The synaptic renormalization hypothesis posits that a primary function of sleep is to maintain synaptic homeostasis . According to this theory, the flood of sensory signals processed by the brain during waking results in global potentiation of cortical synapses, a process which consumes energy and space and therefore cannot continue unabated. Sleep is therefore a period of global synaptic downscaling that maintains homeostasis, thereby conserving energy and cortical space. Specifically, it is slow-wave activity (SWA) during NREM sleep that is thought to induce this depotentiation. While evidence in support of both global potentiation of synapses during waking  and SWA-mediated downscaling of synapses during sleep  continues to mount, there is still much uncertainty about the biophysical mechanisms which may contribute to either synaptic upscaling or downscaling .
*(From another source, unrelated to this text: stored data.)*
/-- The walk from level `n - 1` with its table at `tab` (R165). A table that is not populated has no home, so its
walk fails (DEDUCED, log 11). -/
def State.walkFrom (s : State) (va : Nat) : Nat → Nat → Walked
  | 0, _ => .fault
  | lvl + 1, tab =>
    let a := tab + 8 * walkIndex lvl va
    if tab % tableSize lvl ≠ 0 ∨ dieOfPA a = none then .fault
    else if s.poisoned a then .poisoned a
    else
      let pte : U64 := BitVec.ofNat 64 (ofBytes (s.bytes a 8))
      let rwx := (fld pte 1 3).toNat
      if !bitAt pte 0 || (fld pte 52 12).toNat ≠ 0 || (fld pte 6 2).toNat ≠ 0 then .fault
      else if lvl = 3 ∧ rwx ≠ 0 then .fault
      else
        let pa := (fld pte 8 44).toNat * 256
        if lvl = 0 ∨ rwx ≠ 0 then
          if pa % leafSize lvl ≠ 0 || !populated pa (leafSize lvl) then .fault
          else .leaf (pa + va % leafSize lvl) pte lvl
        else if (fld pte 4 2).toNat ≠ 0 then .fault
        else State.walkFrom s va lvl pa

/-- The walk of tenant `t` of partition `p` (R165). A tenant that does not exist has no table (R403). -/
def State.walk (s : State) (p t va : Nat) : Walked :=
  if s.partFld p (tenantReg t 0) 2 1 = 0 then .fault
  else s.walkFrom va 4 (s.partFld p (tenantReg t 0) 16 36 * 2 ^ 16)

/-- Whether a translation-cache entry maps `va` for tenant `t` of partition `p`. -/
def TlbEntry.hit (e : TlbEntry) (p t va : Nat) : Bool := e.part == p && e.tenant == t && e.page == va / leafSize e.lvl

/-- A leaf put into the translation cache of core `c`, in the place of another when it is full (R166, log 7). -/
def State.cacheLeaf (s : State) (c p t va lvl : Nat) (pte : U64) : State :=
  let e : TlbEntry := { part := p, tenant := t, lvl := lvl, page := va / leafSize lvl, pte := pte }
  if (s.core c).tlb.length < 256 then s.modCore c fun x => { x with tlb := x.tlb ++ [e] }
  else
    { s.modCore c fun x => { x with tlb := x.tlb.eraseIdx (Config.victim s.tick % 256) ++ [e] } with tick := s.tick + 1 }

/-- How a walk ended, without the address. -/
def Walked.found : Walked → WalkEnd
  | .leaf _ pte lvl => .leaf pte lvl
  | .fault => .fault
  | .poisoned pa => .poisoned pa

/-- What the end of a walk of its page says of `va`. -/
def WalkEnd.at (w : WalkEnd) (va : Nat) : Walked :=
  match w with
  | .leaf pte lvl => .leaf ((fld pte 8 44).toNat * 256 + va % leafSize lvl) pte lvl
  | .fault => .fault
  | .poisoned pa => .poisoned pa

/-- The walk of the 64 KiB page of `va` that is in flight on die `d`, if there is one (R166). -/
def State.inFlight (s : State) (d p t va : Nat) : Option PageWalk :=
  s.pageWalks.find? fun w => w.die == d && w.part == p && w.tenant == t && w.page == va / 2 ^ 16

/-- The translation of `va` for an agent: of a core, through its translation cache, or of an engine, by a walk. A miss
takes the end of a walk in flight on its die for its page, a fault too, and starts one when there is none (R166). -/
def State.translate (s : State) (cached : Option Nat) (p t va : Nat) : Walked × State :=
  match cached with
  | none => (s.walk p t va, s)
  | some c =>
    match (s.core c).tlb.find? fun e => e.hit p t va with
    | some e => (.leaf ((fld e.pte 8 44).toNat * 256 + va % leafSize e.lvl) e.pte e.lvl, s)
    | none =>
      match (s.inFlight (dieOf c) p t va).elim (s.walk p t va) fun w => w.found.at va with
      | .leaf pa pte lvl => (.leaf pa pte lvl, s.cacheLeaf c p t va lvl pte)
      | w => (w, s)

/-! ## Where an access goes -/

/-- Who makes an access: partition and tenant, core, slot when a slot makes it, and whether through its core's
translation cache. -/
structure Who where
  part : Nat
  tenant : Nat
  core : Nat
  slot : Nat
  cached : Bool
  deriving DecidableEq, Repr

/-- A region of DEVICE space (R162). -/
inductive DevReg where
  | mbx (core i : Nat)
  | window (cluster tenant off : Nat)
  | layer (i off : Nat)
  | view (v off : Nat)
  deriving DecidableEq, Repr

/-- The region at a DEVICE offset, if one is assigned (R162). MBXP is mailbox 8. -/
def devRegion (off : Nat) : Option DevReg :=
  if off < 0x280000 then
    if off % 0x1000 < 0x48 then some (.mbx (off / 0x1000) (off % 0x1000 / 8)) else none
  else if 0x1000000 ≤ off ∧ off < 0x1050000 then
    some (.window ((off - 0x1000000) / 0x1000) (off % 0x1000 / 0x100) (off % 0x100))
  else if 0x2000000 ≤ off ∧ off < 0x2080000 then some (.layer ((off - 0x2000000) / 128) (off % 128))
  else if 0x2800000 ≤ off ∧ off < 0x2840000 then some (.view ((off - 0x2800000) / 0x1000) (off % 0x1000))
  else none

/-- Whether an object number lies in a range of LVRANGE (R401). -/
def State.ownsLayer (s : State) (p i : Nat) : Bool :=
  decide (s.partFld p 0x80D 0 12 ≤ i) && decide (i < s.partFld p 0x80D 0 12 + s.partFld p 0x80D 16 13)

/-- Whether a view number lies in a range of LVRANGE (R401). -/
def State.ownsView (s : State) (p v : Nat) : Bool :=
  decide (s.partFld p 0x80D 32 6 ≤ v) && decide (v < s.partFld p 0x80D 32 6 + s.partFld p 0x80D 40 7)

/-- Whether a device region is another partition's (R145). The enqueue window of a cluster belongs to the
partition of its core 0 (DEDUCED, log 12). -/
def State.ownsRegion (s : State) (p : Nat) : DevReg → Bool
  | .mbx c _ => s.ownsCore p c
  | .window cl _ _ => s.ownsCore p (8 * cl)
  | .layer i _ => s.ownsLayer p i
  | .view v _ => s.ownsView p v

/-- The home of a device region: mailboxes stand at their core, a window at its cluster, a layer at its estimator
and a view at its print unit (R141, R375). -/
def DevReg.home : DevReg → Nat
  | .mbx c _ => deviceHome c
  | .window cl _ _ => 5000 + cl
  | .layer i _ => 6000 + i / 1024
  | .view v _ => 6100 + v / 16

/-- Ports that may carry traffic from die `d` to package `pkg`; none when the package lies outside the domain
(R418, R419). -/
def State.routeTo (s : State) (d pkg : Nat) : BitVec 24 := s.routes.get 0#24 (512 * d + pkg)

/-- Whether a working port remains on the route (R419, R420). -/
def State.routeUp (s : State) (d pkg : Nat) : Bool := (s.routeTo d pkg &&& ~~~s.portDown) ≠ 0#24

/-- The checks of R145, and translation (R167, R168): where `n` bytes at `v` of `space` lie. `bits` are the page
bits the access needs (R152): R 1, W 2, X 3, A 4, C 5. -/
def locate (w : Who) (space v n : Nat) (bits : List Nat) : Exec Place := do
  let s ← get
  match space with
  | 0 =>
    match s.alias? w.part v with
    | some (1, a) =>
      require (s.vaultOk w.part a) .xperm (u64 v)
      pure (.mem (2 ^ 60 + a) true none)
    | some (_, a) =>
      require (s.scratchOk w.part a) .xperm (u64 v)
      pure (.mem (2 ^ 61 + a) true none)
    | none =>
      let (r, s') := s.translate (if w.cached then some w.core else none) w.part w.tenant v
      match r with
      | .leaf pa pte _ =>
        set s'
        require (bits.all fun b => bitAt pte b) .xperm (u64 v)
        pure (.mem pa (bitAt pte 5) (some v))
      | .fault => trap .xlate (u64 v)
      | .poisoned pa => trap .mcheck (u64 pa)
  | 1 =>
    require (s.vaultOk w.part v) .xperm (u64 v)
    pure (.mem (2 ^ 60 + v) true none)
  | 2 =>
    require (s.scratchOk w.part v) .xperm (u64 v)
    pure (.mem (2 ^ 61 + v) true none)
  | 3 =>
    require (decide (v < s.windowSize w.part)) .xperm (u64 v)
    pure (.mem (privateKey w.slot v) true none)
  | 4 =>
    require (decide (s.hostDown ≠ 15#4)) .mcheck (u64 v)
    pure (.mem (hostKey v) false none)
  | 5 =>
    require (decide (s.routeTo (dieOf w.core) (v / 2 ^ 43) ≠ 0#24)) .xperm (u64 v)
    pure (.remote v)
  | _ =>
    match devRegion v with
    | none => trap .xlate (u64 v)
    | some r =>
      require (s.ownsRegion w.part r) .xperm (u64 v)
      let ok := match r with
        | .mbx _ _ => n = 8
        | .window _ _ off => n = 8 ∧ off < 0x20
        | .layer .. => n = 8 ∨ n = 16
        | .view .. => n = 8 ∨ n = 16
      require ok .xperm (u64 v)
      pure (.device v)

/-- The home of a place (R141). -/
def Place.home : Place → Nat
  | .mem key _ _ => homeOf key
  | .device off => match devRegion off with | some r => r.home | none => 0
  | .remote cur => remoteHome (cur / 2 ^ 43)

/-- The slot `g` as one that makes accesses. -/
def State.who (s : State) (g : Nat) : Who :=
  { part := s.partOfSlot g, tenant := (s.slot g).tenant, core := coreOf g, slot := g, cached := true }

/-! ## Performing writes -/

/-- The bit of the summary bitmap and the log entry of a write at `va` (R409, R410). The log stands in the
tenant's GLOBAL space; where an address of it does not translate, or the line of its bitmap is poisoned (R428), that part is not
written (DEDUCED, log 13). -/
def State.logWrite (s : State) (p t va : Nat) : State :=
  let ctl := tenantReg t 2
  if s.partFld p ctl 0 1 = 0 then s
  else
    let span := s.partFld p ctl 16 6
    let put1 := fun (s : State) (a : Nat) (f : Byte → Byte) =>
      match s.walk p t a with
      | .leaf pa _ _ => if s.poisoned pa then s else s.setByte pa (f (s.byte pa))
      | _ => s
    let s :=
      if va ≥ 2 ^ span then s.setPartReg p ctl (s.partReg p ctl ||| 4#64)
      else put1 s ((s.partReg p (tenantReg t 5)).toNat + va / 2 ^ 24) fun b => b ||| BitVec.ofNat 8 (2 ^ (va / 2 ^ 21 % 8))
    let page := va / 2 ^ 16
    -- the filter of the die of the write's home
    let fk := ((match s.walk p t va with | .leaf pa _ _ => (dieOfPA pa).getD 0 | _ => 0) * 4 + p) * 16 + t
    let seen := s.dirtyFilter.get [] fk
    if seen.contains page then s
    else
      let size := s.partFld p ctl 8 5
      let head := s.partReg p (tenantReg t 3)
      let tail := s.partReg p (tenantReg t 4)
      if (head - tail).toNat = 2 ^ size then s.setPartReg p ctl (s.partReg p ctl ||| 2#64)
      else
        let a := (s.partReg p (tenantReg t 1)).toNat + 8 * (head.toNat % 2 ^ size)
        let s := match s.walk p t a with
          | .leaf pa _ _ => s.writeAll (writesAt pa (toBytes 8 (page * 2 ^ 16)))
          | _ => s
        let s := s.setPartReg p (tenantReg t 3) (head + 1#64)
        { s with dirtyFilter := s.dirtyFilter.set [] fk ((page :: seen).take 4096) }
Waking and sleep states are promoted by the activity of brainstem and hypothalamic neuronal nuclei that express key neurotransmitters in thalamic and cortical brain regions . Waking is characterized by high levels of noradrenaline, serotonin, histamine and acetylcholine, while all these neurotransmitters are at low levels during NREM sleep. We propose that the influence of acetylcholine (ACh) may provide a mechanism for both upscaling and downscaling of cortical synapses. Specifically, experimental studies have shown that ACh modulation switches the phase response curves of cortical pyramidal cells from Type II to Type I. Our computational studies of cortical networks show that the presence of ACh induces cellular and network dynamics which lead to net synaptic potentiation under a standard STDP rule, while the absence of ACh alters dynamics in such a way that the same STDP rule leads to net depotentiation (see Fig. 1). Thus the well-established prevalence of ACh in cortical circuits during waking may lead to global synaptic potentiation, while the absence of ACh during NREM sleep may lead to global depotentation.
Counter-intuitively, the global potentiation induced by the presence of ACh in our simulated networks is due to asynchronous activity. This is due to the fact that in the asynchronous state, there exists important statistical structure to the network dynamics, so that post-synaptic neurons are more likely to fire immediately after (rather than before) a pre-synaptic action potential, thus leading to net potentiation of the network due to STDP.